Work instructions => From the line that contains "refine State.when_kept ?_ ?_" to the last line of the records below, retype each line exactly; leave out everything else.

Material supplied =>
theorem puntUe_kept {z a0 a1} (frames : ¬K .frames) (ha1 : Kept K z a1) : Kept K z (puntUe a0 a1) := by
  unfold puntUe
  split
  · extract_lets +onlyGivenNames -merge -useContext u1
    have h2 : Kept K z u1 := (State.drop_kept frames (State.setH_kept ha1))
    try clear_value u1
    exact (errInt_kept (Kept.ite (P := Kept K z) h2 (bump_kept h2)))
  · exact ha1

theorem execPuntWrite_kept {z a0 a1 a2 a3} (frames : ¬K .frames) (ha3 : Kept K z a3) : ∀ t, (execPuntWrite a0 a1 a2
    a3) = .next t → Kept K z t := by
  cases a2
  · exact done_kept (State.when_kept ha3 fun _ h => puntWrite_kept frames h)
  · exact done_kept (State.when_kept ha3 fun _ h => puntUe_kept frames h)

theorem puntAge_kept {z a0 a1} (frames : ¬K .frames) (time : ¬K .time) (ha1 : Kept K z a1) : Kept K z (puntAge a0
    a1) := by
  unfold puntAge
  split
  · exact ha1
  · extract_lets +onlyGivenNames -merge -useContext u2
    have h3 : Kept K z u2 := (advanceFolTo_kept time ha1)
    try clear_value u2
    exact (Kept.ite (P := Kept K z) h3 (puntDrop_kept frames (State.setH_kept h3)))

theorem execPuntAgeDrop_kept {z a0 a1} (frames : ¬K .frames) (time : ¬K .time) (ha1 : Kept K z a1) : ∀ t,
    (execPuntAgeDrop a0 a1) = .next t → Kept K z t :=
  (done_kept (State.ifLive_kept ha1 (fun _ h0 => (puntAge_kept frames time h0))))

theorem injTake_kept {z a0 a1 a2 a3} (frames : ¬K .frames) (fabric : ¬K .fabric) (ha3 : Kept K z a3) : Kept K z
    (injTake a0 a1 a2 a3) := by
  unfold injTake
  extract_lets +onlyGivenNames -merge -useContext u0 u1 u2 u3 u4
  have h5 : ∀ y0_0, (Kept K z y0_0) → Kept K z (u4 y0_0) := (fun _ h6 => (State.setH_kept h6))
  try clear_value u4
  refine Kept.ite (P := Kept K z) ?_ ?_
  · extract_lets +onlyGivenNames -merge -useContext u7
    have h8 : Kept K z u7 := (h5 _ ha3)
    try clear_value u7
    exact (Kept.same h8 rfl (Area.each (absurd · frames) (fun _ => Area.f5) (fun _ => rfl) (fun _ => Area.f5) (fun _
        => Area.f3) (fun _ => rfl) (fun _ => Area.f4) (fun _ => Area.f8)))
  · split
    · rename_i m9 q10
      have h11 : Kept K z m9 := Kept.of_eq (P := fun x : Option (List ℕ) × State => Kept K z x.2) q10
          (grantTurns_kept frames fabric ha3)
      exact (State.setH_kept h11)
    · rename_i m12 m13 q14
      have h15 : Kept K z m13 := Kept.of_eq (P := fun x : Option (List ℕ) × State => Kept K z x.2) q14
          (grantTurns_kept frames fabric ha3)
      extract_lets +onlyGivenNames -merge -useContext u16 u17
      have h18 : Kept K z u17 := (h5 _ h15)
      try clear_value u17
      exact (Kept.same h18 rfl (Area.each (absurd · frames) (fun _ => Area.f5) (fun _ => rfl) (fun _ => Area.f5)
          (fun _ => Area.f3) (fun _ => rfl) (fun _ => Area.f4) (fun _ => Area.f8)))

theorem execInjectRead_kept {z a0 a1 a2} (frames : ¬K .frames) (fabric : ¬K .fabric) (ha2 : Kept K z a2) : ∀ t,
    (execInjectRead a0 a1 a2) = .next t → Kept K z t := by
  unfold execInjectRead
  extract_lets +onlyGivenNames -merge -useContext u0
  refine done_kept ?_
  split
  · exact ha2
  · extract_lets +onlyGivenNames -merge -useContext u10
    extract_lets +onlyGivenNames -merge -useContext u11
    split
    · exact ha2
    · exact (State.when_kept ha2 (fun _ h14 => (issueReads_kept frames (injTake_kept frames fabric h14))))

theorem readEnd_kept {z a0 a1 a2 a3} (frames : ¬K .frames) (ha3 : Kept K z a3) : Kept K z (readEnd a0 a1 a2 a3) :=
  (issueReads_kept frames (injSettle_kept frames (Kept.same ha3 rfl (Area.each (absurd · frames) (fun _ => Area.f5)
      (fun _ => rfl) (fun _ => Area.f5) (fun _ => Area.f3) (fun _ => rfl) (fun _ => Area.f4) (fun _ => Area.f8)))))

theorem readFail_kept {z a0 a1} (frames : ¬K .frames) (ha1 : Kept K z a1) : Kept K z (readFail a0 a1) := by
  unfold readFail
  split
  · exact ha1
  · extract_lets +onlyGivenNames -merge -useContext u2
    exact (bumpBy_kept (Kept.same ha1 rfl (Area.each (absurd · frames) (fun _ => Area.f5) (fun _ => rfl) (fun _ =>
        Area.f5) (fun _ => Area.f3) (fun _ => rfl) (fun _ => Area.f4) (fun _ => Area.f8))))

theorem aerError_kept {z a0 a1} (frames : ¬K .frames) (ha1 : Kept K z a1) : Kept K z (aerError a0 a1) := by
  unfold aerError
  extract_lets +onlyGivenNames -merge -useContext u0
  have h1 : Kept K z u0 := (aerLog_kept ha1)
  try clear_value u0
  exact (Kept.ite (P := Kept K z) h1 (freeze_kept frames h1))

theorem unexpected_kept {z a0} (ha0 : Kept K z a0) : Kept K z (unexpected a0) :=
  (raiseFirst_kept (bump_kept (aerLog_kept ha0)))

theorem execReadCompletion_kept {z a0 a1 a2 a3 a4} (frames : ¬K .frames) (ha4 : Kept K z a4) : ∀ t,
    (execReadCompletion a0 a1 a2 a3 a4) = .next t → Kept K z t := by
  unfold execReadCompletion
  refine done_kept ?_
  refine State.when_kept ?_ ?_
  · exact ha4
  · intro a11 h12
    split
    · exact (Kept.ite (P := Kept K z) (aerError_kept frames h12) h12)
    · exact (unexpected_kept h12)
    · exact (Kept.ite (P := Kept K z) (unexpected_kept h12) (Kept.ite (P := Kept K z) (aerError_kept frames
        (Kept.ite (P := Kept K z) (readEnd_kept frames h12) (readFail_kept frames h12))) (readEnd_kept frames h12)))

Output for this task =>
  refine State.when_kept ?_ ?_
  · exact ha4
  · intro a11 h12
    split
    · exact (Kept.ite (P := Kept K z) (aerError_kept frames h12) h12)
    · exact (unexpected_kept h12)
    · exact (Kept.ite (P := Kept K z) (unexpected_kept h12) (Kept.ite (P := Kept K z) (aerError_kept frames
        (Kept.ite (P := Kept K z) (readEnd_kept frames h12) (readFail_kept frames h12))) (readEnd_kept frames h12)))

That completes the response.